Task details. Beginning with the first line, please return the entries exactly through the line that contains "hi := 2, lo", and leave out all later lines.

[Excerpts from a dataset]
/-- `SAF_WARN.PLY`, bits [8], of the safety page (20_safety_latency_limits.md R561). -/
def Safety.SAF_WARN_PLY : RegField :=
  { off := 0x108, hi := 8, lo := 8, ty := .w1c }

/-- `SAF_WARN.CLOCK`, bits [7], of the safety page (20_safety_latency_limits.md R561). -/
def Safety.SAF_WARN_CLOCK : RegField :=
  { off := 0x108, hi := 7, lo := 7, ty := .w1c }

/-- `SAF_WARN.CRYPTO`, bits [6], of the safety page (20_safety_latency_limits.md R561). -/
def Safety.SAF_WARN_CRYPTO : RegField :=
  { off := 0x108, hi := 6, lo := 6, ty := .w1c }

/-- `SAF_WARN.DDR`, bits [5], of the safety page (20_safety_latency_limits.md R561). -/
def Safety.SAF_WARN_DDR : RegField :=
  { off := 0x108, hi := 5, lo := 5, ty := .w1c }

/-- `SAF_WARN.MEM`, bits [4], of the safety page (20_safety_latency_limits.md R561). -/
def Safety.SAF_WARN_MEM : RegField :=
  { off := 0x108, hi := 4, lo := 4, ty := .w1c }

/-- `SAF_WARN.LOMUM`, bits [3], of the safety page (20_safety_latency_limits.md R561). -/
def Safety.SAF_WARN_LOMUM : RegField :=
  { off := 0x108, hi := 3, lo := 3, ty := .w1c }

/-- `SAF_WARN.TEMP_HIGH`, bits [2], of the safety page (20_safety_latency_limits.md R561). -/
def Safety.SAF_WARN_TEMP_HIGH : RegField :=
  { off := 0x108, hi := 2, lo := 2, ty := .ro }

/-- `SAF_WARN.FREE_RUN`, bits [1], of the safety page (20_safety_latency_limits.md R561). -/
def Safety.SAF_WARN_FREE_RUN : RegField :=
  { off := 0x108, hi := 1, lo := 1, ty := .ro }

/-- `SAF_WARN.SUPPLY`, bits [0], of the safety page (20_safety_latency_limits.md R561). -/
def Safety.SAF_WARN_SUPPLY : RegField :=
  { off := 0x108, hi := 0, lo := 0, ty := .ro }

/-- `SAF_PINS.WARN_N`, bits [1], of the safety page (20_safety_latency_limits.md R560). -/
def Safety.SAF_PINS_WARN_N : RegField :=
  { off := 0x10C, hi := 1, lo := 1, ty := .ro, init := .val 0x1 }

/-- `SAF_PINS.ERR_N`, bits [0], of the safety page (20_safety_latency_limits.md R560). -/
def Safety.SAF_PINS_ERR_N : RegField :=
  { off := 0x10C, hi := 0, lo := 0, ty := .ro, init := .val 0x1 }

/-- `SAF_LEDGER.HIST_DROPPED`, bits [31:16], of the safety page (20_safety_latency_limits.md R567). -/
def Safety.SAF_LEDGER_HIST_DROPPED : RegField :=
  { off := 0x110, hi := 31, lo := 16, ty := .ro, home := .mram }

/-- `SAF_LEDGER.HIST_FULL`, bits [15], of the safety page (20_safety_latency_limits.md R567). -/
def Safety.SAF_LEDGER_HIST_FULL : RegField :=
  { off := 0x110, hi := 15, lo := 15, ty := .ro, home := .mram }

/-- `SAF_LEDGER.HIST_COUNT`, bits [10:0], of the safety page (20_safety_latency_limits.md R567). -/
def Safety.SAF_LEDGER_HIST_COUNT : RegField :=
  { off := 0x110, hi := 10, lo := 0, ty := .ro, home := .mram }

/-- `SAF_MRAM.TRANSIENT`, bits [31:16], of the safety page (20_safety_latency_limits.md R563). -/
def Safety.SAF_MRAM_TRANSIENT : RegField :=
  { off := 0x114, hi := 31, lo := 16, ty := .pk }

/-- `SAF_MRAM.LASTING`, bits [15:8], of the safety page (20_safety_latency_limits.md R563). -/
def Safety.SAF_MRAM_LASTING : RegField :=
  { off := 0x114, hi := 15, lo := 8, ty := .ro }

/-- `SAF_MRAM.SPARES_FREE`, bits [5:0], of the safety page (20_safety_latency_limits.md R563). -/
def Safety.SAF_MRAM_SPARES_FREE : RegField :=
  { off := 0x114, hi := 5, lo := 0, ty := .ro, init := .val 0x20, home := .ledger }

/-- `SAF_TEMP_SENS.RETIRED`, bits [20:0], of the safety page (20_safety_latency_limits.md R569). -/
def Safety.SAF_TEMP_SENS_RETIRED : RegField :=
  { off := 0x118, hi := 20, lo := 0, ty := .ro, home := .ledger }

/-- `SAF_TEST.FORCE_WARN`, bits [1], of the safety page (20_safety_latency_limits.md R560). -/
def Safety.SAF_TEST_FORCE_WARN : RegField :=
  { off := 0x800, hi := 1, lo := 1, ty := .rwx }

/-- `SAF_TEST.FORCE_ERR`, bits [0], of the safety page (20_safety_latency_limits.md R560). -/
def Safety.SAF_TEST_FORCE_ERR : RegField :=
  { off := 0x800, hi := 0, lo := 0, ty := .rwx }

/-- Fields of the safety page, part 0. -/
def Safety.fields0 : List RegField :=
  [Safety.SAF_FATAL_THERMAL, Safety.SAF_FATAL_TEMP, Safety.SAF_FATAL_MRAM, Safety.SAF_FATAL_CLOCK,
   Safety.SAF_FATAL_AUDIT, Safety.SAF_FATAL_SPINDLE, Safety.SAF_FATAL_MEMORY, Safety.SAF_FATAL_CROSS_LOST,
   Safety.SAF_FIRST_CODE, Safety.SAF_FIRST_PAGE, Safety.SAF_WARN_FORCED, Safety.SAF_WARN_SPARE,
   Safety.SAF_WARN_PLY, Safety.SAF_WARN_CLOCK, Safety.SAF_WARN_CRYPTO, Safety.SAF_WARN_DDR,
   Safety.SAF_WARN_MEM, Safety.SAF_WARN_LOMUM, Safety.SAF_WARN_TEMP_HIGH, Safety.SAF_WARN_FREE_RUN]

Reply.
/-- `SAF_WARN.PLY`, bits [8], of the safety page (20_safety_latency_limits.md R561). -/
def Safety.SAF_WARN_PLY : RegField :=
  { off := 0x108, hi := 8, lo := 8, ty := .w1c }

/-- `SAF_WARN.CLOCK`, bits [7], of the safety page (20_safety_latency_limits.md R561). -/
def Safety.SAF_WARN_CLOCK : RegField :=
  { off := 0x108, hi := 7, lo := 7, ty := .w1c }

/-- `SAF_WARN.CRYPTO`, bits [6], of the safety page (20_safety_latency_limits.md R561). -/
def Safety.SAF_WARN_CRYPTO : RegField :=
  { off := 0x108, hi := 6, lo := 6, ty := .w1c }

/-- `SAF_WARN.DDR`, bits [5], of the safety page (20_safety_latency_limits.md R561). -/
def Safety.SAF_WARN_DDR : RegField :=
  { off := 0x108, hi := 5, lo := 5, ty := .w1c }

/-- `SAF_WARN.MEM`, bits [4], of the safety page (20_safety_latency_limits.md R561). -/
def Safety.SAF_WARN_MEM : RegField :=
  { off := 0x108, hi := 4, lo := 4, ty := .w1c }

/-- `SAF_WARN.LOMUM`, bits [3], of the safety page (20_safety_latency_limits.md R561). -/
def Safety.SAF_WARN_LOMUM : RegField :=
  { off := 0x108, hi := 3, lo := 3, ty := .w1c }

/-- `SAF_WARN.TEMP_HIGH`, bits [2], of the safety page (20_safety_latency_limits.md R561). -/
def Safety.SAF_WARN_TEMP_HIGH : RegField :=
  { off := 0x108, hi := 2, lo := 2, ty := .ro }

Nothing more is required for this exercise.